§ Your objective
Repeat exactly, and only, the lines of the entries below from the one with "shots cleared. -/" through the one with "have ⟨hs, hq⟩ := hp (h.hold.trans hh)", both ends included.

§ Provided data
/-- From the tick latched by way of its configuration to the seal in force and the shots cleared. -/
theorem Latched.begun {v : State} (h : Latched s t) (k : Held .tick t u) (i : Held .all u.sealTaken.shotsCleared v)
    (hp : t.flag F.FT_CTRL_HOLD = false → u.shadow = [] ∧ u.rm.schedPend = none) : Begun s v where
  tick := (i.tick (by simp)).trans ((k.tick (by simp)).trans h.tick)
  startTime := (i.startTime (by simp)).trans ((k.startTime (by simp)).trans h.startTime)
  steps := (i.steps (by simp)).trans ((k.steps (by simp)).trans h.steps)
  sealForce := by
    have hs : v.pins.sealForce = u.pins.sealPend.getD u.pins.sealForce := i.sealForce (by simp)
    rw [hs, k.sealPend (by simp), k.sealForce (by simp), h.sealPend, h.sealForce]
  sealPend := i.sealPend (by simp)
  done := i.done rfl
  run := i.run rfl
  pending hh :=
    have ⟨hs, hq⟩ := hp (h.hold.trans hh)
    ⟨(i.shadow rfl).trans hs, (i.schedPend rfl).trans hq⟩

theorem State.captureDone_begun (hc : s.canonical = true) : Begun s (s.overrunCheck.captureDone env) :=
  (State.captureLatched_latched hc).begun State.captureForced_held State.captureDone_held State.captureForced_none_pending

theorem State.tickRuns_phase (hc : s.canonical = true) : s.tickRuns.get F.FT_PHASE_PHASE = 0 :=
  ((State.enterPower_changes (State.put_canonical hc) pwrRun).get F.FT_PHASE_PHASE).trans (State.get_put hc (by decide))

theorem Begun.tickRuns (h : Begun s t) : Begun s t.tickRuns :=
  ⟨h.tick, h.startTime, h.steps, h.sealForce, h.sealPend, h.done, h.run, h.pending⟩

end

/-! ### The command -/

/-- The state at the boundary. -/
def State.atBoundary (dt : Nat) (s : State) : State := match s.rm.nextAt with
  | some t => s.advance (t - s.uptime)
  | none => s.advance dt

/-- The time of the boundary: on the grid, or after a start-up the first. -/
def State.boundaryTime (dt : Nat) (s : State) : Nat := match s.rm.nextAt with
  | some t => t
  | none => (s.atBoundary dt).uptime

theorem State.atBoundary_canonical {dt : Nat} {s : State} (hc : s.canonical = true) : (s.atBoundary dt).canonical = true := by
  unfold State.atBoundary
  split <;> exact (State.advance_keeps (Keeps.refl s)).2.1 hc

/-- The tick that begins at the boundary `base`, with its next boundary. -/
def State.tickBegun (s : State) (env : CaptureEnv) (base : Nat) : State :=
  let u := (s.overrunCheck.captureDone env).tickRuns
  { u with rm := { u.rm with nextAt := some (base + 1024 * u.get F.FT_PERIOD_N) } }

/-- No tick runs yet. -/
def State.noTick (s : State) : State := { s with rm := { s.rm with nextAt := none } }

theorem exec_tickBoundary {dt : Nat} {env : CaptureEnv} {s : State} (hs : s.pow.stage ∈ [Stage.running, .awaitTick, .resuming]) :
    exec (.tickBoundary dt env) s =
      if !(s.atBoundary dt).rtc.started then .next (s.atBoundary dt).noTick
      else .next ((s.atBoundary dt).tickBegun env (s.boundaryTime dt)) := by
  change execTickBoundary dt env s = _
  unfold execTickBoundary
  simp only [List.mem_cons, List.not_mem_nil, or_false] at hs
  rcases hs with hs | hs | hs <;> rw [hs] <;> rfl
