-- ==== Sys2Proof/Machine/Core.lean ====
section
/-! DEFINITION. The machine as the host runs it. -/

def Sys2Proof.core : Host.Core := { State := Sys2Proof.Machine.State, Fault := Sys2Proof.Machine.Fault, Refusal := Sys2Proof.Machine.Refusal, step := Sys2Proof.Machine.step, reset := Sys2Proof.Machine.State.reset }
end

--

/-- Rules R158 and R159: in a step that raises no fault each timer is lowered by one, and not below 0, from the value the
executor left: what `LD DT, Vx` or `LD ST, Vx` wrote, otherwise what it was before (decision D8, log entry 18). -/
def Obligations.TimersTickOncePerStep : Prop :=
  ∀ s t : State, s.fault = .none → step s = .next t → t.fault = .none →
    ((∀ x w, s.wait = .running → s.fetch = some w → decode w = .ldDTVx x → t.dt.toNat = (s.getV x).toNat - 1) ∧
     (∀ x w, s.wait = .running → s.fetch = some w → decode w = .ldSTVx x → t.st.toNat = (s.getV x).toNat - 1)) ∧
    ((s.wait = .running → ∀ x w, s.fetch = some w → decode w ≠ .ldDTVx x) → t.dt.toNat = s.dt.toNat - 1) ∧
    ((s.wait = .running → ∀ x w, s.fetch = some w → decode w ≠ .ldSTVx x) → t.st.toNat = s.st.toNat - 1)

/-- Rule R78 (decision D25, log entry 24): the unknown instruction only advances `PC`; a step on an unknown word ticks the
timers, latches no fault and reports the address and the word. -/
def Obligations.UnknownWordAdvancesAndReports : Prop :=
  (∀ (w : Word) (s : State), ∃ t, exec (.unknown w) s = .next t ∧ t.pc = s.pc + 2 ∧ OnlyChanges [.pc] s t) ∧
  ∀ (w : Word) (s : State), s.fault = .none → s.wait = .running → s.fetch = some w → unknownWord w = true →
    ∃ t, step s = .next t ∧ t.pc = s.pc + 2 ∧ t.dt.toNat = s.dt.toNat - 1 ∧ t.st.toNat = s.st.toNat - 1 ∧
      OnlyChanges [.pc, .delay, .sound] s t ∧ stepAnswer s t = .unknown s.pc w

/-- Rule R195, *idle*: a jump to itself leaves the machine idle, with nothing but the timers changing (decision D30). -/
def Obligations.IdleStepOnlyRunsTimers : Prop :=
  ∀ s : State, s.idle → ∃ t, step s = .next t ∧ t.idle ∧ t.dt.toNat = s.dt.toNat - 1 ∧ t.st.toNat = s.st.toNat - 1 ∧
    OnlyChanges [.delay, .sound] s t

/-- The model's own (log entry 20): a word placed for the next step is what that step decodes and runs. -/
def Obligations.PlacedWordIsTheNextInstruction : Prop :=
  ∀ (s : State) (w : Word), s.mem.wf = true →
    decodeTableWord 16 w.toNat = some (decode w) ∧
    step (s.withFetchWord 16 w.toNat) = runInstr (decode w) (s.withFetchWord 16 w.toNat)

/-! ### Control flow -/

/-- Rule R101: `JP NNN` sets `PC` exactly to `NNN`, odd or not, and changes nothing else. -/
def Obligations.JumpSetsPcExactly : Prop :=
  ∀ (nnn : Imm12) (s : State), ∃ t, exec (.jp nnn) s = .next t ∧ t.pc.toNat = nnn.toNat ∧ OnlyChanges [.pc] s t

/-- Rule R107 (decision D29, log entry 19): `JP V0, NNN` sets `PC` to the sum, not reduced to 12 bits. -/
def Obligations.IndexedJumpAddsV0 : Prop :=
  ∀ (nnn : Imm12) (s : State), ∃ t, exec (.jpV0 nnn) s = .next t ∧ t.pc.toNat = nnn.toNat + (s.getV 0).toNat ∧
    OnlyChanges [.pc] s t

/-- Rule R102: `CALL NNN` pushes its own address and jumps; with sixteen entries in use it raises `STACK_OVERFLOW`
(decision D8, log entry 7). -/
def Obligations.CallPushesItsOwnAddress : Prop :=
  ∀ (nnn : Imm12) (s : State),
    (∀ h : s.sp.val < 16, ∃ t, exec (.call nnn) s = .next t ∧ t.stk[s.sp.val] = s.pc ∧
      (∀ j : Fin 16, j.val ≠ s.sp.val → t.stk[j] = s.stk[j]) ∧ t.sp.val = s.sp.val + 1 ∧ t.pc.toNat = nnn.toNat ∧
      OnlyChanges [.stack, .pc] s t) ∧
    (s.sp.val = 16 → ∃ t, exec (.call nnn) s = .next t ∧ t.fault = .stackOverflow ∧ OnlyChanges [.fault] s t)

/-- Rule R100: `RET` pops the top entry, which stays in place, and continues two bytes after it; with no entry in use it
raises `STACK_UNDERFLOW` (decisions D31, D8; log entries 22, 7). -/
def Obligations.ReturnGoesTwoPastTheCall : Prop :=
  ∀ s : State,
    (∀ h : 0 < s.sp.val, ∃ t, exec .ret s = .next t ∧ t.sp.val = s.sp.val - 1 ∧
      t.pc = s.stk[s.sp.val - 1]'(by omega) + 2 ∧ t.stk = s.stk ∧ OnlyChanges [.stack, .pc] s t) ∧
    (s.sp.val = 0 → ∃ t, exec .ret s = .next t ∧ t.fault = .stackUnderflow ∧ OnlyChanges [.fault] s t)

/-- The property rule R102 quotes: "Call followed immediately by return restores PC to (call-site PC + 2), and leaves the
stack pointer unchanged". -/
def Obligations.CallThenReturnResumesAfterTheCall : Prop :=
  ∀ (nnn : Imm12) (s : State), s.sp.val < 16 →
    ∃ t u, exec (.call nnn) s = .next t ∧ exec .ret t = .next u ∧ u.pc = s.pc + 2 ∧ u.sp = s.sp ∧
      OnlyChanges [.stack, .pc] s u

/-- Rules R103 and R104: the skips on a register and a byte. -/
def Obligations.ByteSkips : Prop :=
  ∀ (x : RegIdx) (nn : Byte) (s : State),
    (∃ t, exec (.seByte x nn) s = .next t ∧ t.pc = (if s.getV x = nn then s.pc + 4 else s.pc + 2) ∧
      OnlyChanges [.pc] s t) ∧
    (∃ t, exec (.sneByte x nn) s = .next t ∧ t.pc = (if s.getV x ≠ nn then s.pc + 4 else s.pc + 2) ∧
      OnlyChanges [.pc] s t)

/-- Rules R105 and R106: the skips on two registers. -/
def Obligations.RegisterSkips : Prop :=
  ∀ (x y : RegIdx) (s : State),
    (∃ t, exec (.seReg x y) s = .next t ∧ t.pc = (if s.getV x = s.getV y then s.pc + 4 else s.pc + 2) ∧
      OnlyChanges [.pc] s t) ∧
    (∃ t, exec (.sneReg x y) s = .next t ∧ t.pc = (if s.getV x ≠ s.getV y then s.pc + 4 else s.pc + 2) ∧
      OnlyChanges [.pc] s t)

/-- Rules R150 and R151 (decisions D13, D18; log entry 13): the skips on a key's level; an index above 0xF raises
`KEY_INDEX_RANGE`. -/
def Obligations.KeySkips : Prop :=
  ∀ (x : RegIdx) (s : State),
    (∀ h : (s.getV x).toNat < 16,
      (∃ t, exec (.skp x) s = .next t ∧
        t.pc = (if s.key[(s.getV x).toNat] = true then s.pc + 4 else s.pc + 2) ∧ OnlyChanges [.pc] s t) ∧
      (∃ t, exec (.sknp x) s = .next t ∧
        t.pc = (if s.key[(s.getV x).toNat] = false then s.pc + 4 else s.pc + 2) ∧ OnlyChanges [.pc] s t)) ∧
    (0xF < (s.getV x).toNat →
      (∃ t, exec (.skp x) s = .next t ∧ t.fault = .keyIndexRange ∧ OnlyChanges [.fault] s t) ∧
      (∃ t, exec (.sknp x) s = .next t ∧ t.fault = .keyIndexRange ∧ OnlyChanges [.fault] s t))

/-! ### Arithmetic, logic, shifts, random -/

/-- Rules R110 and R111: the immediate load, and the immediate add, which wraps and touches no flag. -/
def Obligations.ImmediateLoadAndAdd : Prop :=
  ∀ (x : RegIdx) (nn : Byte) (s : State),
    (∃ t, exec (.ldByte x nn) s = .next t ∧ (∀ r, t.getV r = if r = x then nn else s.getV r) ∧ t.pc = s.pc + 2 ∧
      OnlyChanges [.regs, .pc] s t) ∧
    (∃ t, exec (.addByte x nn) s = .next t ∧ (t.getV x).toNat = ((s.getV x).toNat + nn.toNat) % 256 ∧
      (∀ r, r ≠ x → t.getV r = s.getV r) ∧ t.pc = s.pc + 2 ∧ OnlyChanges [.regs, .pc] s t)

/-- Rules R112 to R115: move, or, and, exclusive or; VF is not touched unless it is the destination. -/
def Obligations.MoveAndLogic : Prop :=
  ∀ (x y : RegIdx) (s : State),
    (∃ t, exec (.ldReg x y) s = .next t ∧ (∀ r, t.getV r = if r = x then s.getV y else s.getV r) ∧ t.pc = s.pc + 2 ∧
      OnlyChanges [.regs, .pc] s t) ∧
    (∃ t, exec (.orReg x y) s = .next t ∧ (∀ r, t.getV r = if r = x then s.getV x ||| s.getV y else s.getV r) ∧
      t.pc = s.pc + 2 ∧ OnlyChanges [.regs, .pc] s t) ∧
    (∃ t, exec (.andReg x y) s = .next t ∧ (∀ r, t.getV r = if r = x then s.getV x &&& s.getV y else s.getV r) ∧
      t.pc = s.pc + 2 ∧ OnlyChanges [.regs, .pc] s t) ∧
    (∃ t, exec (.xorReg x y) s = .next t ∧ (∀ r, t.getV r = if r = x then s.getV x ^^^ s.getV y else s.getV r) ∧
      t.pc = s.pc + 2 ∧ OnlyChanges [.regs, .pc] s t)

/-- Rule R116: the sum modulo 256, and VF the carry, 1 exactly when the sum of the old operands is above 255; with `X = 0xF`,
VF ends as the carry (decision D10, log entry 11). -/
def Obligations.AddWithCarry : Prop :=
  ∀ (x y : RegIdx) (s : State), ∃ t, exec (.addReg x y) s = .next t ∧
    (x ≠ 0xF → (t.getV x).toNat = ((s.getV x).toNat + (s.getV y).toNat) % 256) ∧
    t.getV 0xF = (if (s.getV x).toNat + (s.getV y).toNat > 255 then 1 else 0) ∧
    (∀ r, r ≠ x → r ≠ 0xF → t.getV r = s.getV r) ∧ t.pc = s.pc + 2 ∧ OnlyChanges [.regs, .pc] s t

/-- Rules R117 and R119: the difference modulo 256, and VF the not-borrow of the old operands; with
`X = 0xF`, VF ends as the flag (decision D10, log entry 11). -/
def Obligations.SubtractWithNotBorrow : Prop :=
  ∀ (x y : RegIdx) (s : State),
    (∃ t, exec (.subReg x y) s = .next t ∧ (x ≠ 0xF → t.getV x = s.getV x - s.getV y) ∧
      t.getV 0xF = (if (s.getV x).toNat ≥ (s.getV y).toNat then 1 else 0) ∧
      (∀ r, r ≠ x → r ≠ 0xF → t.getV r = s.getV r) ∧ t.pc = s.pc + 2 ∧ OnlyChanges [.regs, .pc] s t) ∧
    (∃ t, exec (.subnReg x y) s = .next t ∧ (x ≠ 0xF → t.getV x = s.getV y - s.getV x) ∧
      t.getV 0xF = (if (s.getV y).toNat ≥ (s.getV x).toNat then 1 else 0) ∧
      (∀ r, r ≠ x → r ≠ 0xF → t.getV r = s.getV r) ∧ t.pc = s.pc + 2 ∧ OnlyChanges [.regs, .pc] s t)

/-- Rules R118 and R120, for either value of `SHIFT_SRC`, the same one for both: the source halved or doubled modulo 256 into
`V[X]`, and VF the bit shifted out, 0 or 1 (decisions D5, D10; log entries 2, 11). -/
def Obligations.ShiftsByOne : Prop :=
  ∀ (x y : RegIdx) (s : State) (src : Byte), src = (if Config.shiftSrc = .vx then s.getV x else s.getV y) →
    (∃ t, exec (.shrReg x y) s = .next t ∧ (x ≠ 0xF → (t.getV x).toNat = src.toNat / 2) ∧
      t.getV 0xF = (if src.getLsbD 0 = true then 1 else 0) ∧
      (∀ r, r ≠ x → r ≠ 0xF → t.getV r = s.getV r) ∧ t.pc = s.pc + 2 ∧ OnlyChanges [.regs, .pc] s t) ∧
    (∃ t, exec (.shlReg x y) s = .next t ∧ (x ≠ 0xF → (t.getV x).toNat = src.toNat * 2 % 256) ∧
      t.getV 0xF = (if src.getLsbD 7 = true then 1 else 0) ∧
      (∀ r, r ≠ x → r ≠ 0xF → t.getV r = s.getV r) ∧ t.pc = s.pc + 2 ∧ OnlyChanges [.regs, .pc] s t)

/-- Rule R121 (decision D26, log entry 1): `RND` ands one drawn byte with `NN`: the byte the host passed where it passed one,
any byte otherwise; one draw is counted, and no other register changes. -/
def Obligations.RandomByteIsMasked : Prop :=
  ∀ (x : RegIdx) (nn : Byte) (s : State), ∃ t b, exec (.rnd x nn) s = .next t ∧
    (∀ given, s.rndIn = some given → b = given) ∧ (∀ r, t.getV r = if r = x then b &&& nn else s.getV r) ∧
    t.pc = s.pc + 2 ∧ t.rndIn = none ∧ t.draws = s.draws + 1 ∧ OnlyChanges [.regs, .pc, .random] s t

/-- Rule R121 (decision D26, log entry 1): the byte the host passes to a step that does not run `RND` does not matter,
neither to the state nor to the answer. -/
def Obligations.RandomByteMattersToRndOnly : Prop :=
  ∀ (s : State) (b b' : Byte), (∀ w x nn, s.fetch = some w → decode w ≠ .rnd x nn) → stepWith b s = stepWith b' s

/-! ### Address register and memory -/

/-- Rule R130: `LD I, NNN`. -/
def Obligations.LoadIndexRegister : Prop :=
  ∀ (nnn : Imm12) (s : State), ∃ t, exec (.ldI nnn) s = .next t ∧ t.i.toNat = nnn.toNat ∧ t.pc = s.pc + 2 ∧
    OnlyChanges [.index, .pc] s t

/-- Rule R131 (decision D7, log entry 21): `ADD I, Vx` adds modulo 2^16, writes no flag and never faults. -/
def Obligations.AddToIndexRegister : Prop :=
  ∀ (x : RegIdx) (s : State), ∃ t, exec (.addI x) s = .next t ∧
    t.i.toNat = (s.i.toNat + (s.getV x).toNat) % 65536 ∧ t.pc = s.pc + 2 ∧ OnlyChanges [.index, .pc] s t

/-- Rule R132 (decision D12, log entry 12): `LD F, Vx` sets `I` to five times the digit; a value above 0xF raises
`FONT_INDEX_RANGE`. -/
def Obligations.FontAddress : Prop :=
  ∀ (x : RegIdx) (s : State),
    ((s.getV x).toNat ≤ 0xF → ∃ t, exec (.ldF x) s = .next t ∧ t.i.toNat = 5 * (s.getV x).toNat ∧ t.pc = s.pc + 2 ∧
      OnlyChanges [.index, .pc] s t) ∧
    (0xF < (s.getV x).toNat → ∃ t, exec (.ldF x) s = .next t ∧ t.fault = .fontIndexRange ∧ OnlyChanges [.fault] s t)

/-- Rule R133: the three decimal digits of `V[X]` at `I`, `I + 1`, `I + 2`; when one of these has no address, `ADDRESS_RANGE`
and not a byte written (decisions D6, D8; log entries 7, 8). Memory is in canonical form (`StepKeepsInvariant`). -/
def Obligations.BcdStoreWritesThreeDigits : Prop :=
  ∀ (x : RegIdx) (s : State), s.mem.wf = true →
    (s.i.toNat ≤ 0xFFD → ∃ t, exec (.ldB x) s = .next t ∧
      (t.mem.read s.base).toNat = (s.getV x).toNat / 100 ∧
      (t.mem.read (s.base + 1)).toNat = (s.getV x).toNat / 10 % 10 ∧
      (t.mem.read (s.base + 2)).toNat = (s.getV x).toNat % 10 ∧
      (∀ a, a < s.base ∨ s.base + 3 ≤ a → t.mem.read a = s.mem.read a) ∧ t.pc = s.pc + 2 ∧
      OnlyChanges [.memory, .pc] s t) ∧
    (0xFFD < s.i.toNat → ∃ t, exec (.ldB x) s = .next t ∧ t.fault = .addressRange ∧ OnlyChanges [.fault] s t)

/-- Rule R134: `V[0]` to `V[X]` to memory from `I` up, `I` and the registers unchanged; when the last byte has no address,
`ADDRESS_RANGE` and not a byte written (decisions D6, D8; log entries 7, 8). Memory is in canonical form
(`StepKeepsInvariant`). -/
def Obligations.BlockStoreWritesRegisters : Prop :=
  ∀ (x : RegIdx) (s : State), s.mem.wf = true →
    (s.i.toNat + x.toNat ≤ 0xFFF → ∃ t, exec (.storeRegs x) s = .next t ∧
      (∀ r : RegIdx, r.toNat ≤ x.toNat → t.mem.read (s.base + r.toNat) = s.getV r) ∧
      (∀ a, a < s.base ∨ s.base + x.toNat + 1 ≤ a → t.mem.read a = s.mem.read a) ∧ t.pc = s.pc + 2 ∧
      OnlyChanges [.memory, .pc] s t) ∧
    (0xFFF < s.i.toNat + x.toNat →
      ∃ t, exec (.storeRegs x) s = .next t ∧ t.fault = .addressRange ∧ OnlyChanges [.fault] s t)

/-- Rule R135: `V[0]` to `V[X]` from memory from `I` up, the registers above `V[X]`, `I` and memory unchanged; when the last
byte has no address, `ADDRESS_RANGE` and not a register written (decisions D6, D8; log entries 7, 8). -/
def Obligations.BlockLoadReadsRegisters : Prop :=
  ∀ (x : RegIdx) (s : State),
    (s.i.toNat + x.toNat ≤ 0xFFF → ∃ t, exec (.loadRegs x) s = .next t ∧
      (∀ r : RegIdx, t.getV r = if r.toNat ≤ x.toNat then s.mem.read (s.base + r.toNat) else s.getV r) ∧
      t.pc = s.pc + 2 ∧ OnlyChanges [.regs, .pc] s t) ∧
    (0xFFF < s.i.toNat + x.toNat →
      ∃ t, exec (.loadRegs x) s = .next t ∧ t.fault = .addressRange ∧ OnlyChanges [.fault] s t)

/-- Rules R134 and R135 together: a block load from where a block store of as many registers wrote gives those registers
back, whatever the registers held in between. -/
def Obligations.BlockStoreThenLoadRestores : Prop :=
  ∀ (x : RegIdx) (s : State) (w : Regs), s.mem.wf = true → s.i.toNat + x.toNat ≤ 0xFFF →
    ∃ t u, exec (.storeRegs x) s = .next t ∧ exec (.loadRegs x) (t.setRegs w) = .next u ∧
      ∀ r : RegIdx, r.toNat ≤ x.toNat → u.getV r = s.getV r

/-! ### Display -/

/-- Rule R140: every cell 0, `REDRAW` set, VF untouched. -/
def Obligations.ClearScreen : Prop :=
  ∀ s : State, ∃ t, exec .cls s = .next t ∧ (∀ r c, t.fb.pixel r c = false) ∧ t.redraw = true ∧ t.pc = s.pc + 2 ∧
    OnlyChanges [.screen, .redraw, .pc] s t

§ Solution for this problem
/-- From the tick latched by way of its configuration to the seal in force and the shots cleared. -/
theorem Latched.begun {v : State} (h : Latched s t) (k : Held .tick t u) (i : Held .all u.sealTaken.shotsCleared v)
    (hp : t.flag F.FT_CTRL_HOLD = false → u.shadow = [] ∧ u.rm.schedPend = none) : Begun s v where
  tick := (i.tick (by simp)).trans ((k.tick (by simp)).trans h.tick)
  startTime := (i.startTime (by simp)).trans ((k.startTime (by simp)).trans h.startTime)
  steps := (i.steps (by simp)).trans ((k.steps (by simp)).trans h.steps)
  sealForce := by
    have hs : v.pins.sealForce = u.pins.sealPend.getD u.pins.sealForce := i.sealForce (by simp)
    rw [hs, k.sealPend (by simp), k.sealForce (by simp), h.sealPend, h.sealForce]
  sealPend := i.sealPend (by simp)
  done := i.done rfl
  run := i.run rfl
  pending hh :=
    have ⟨hs, hq⟩ := hp (h.hold.trans hh)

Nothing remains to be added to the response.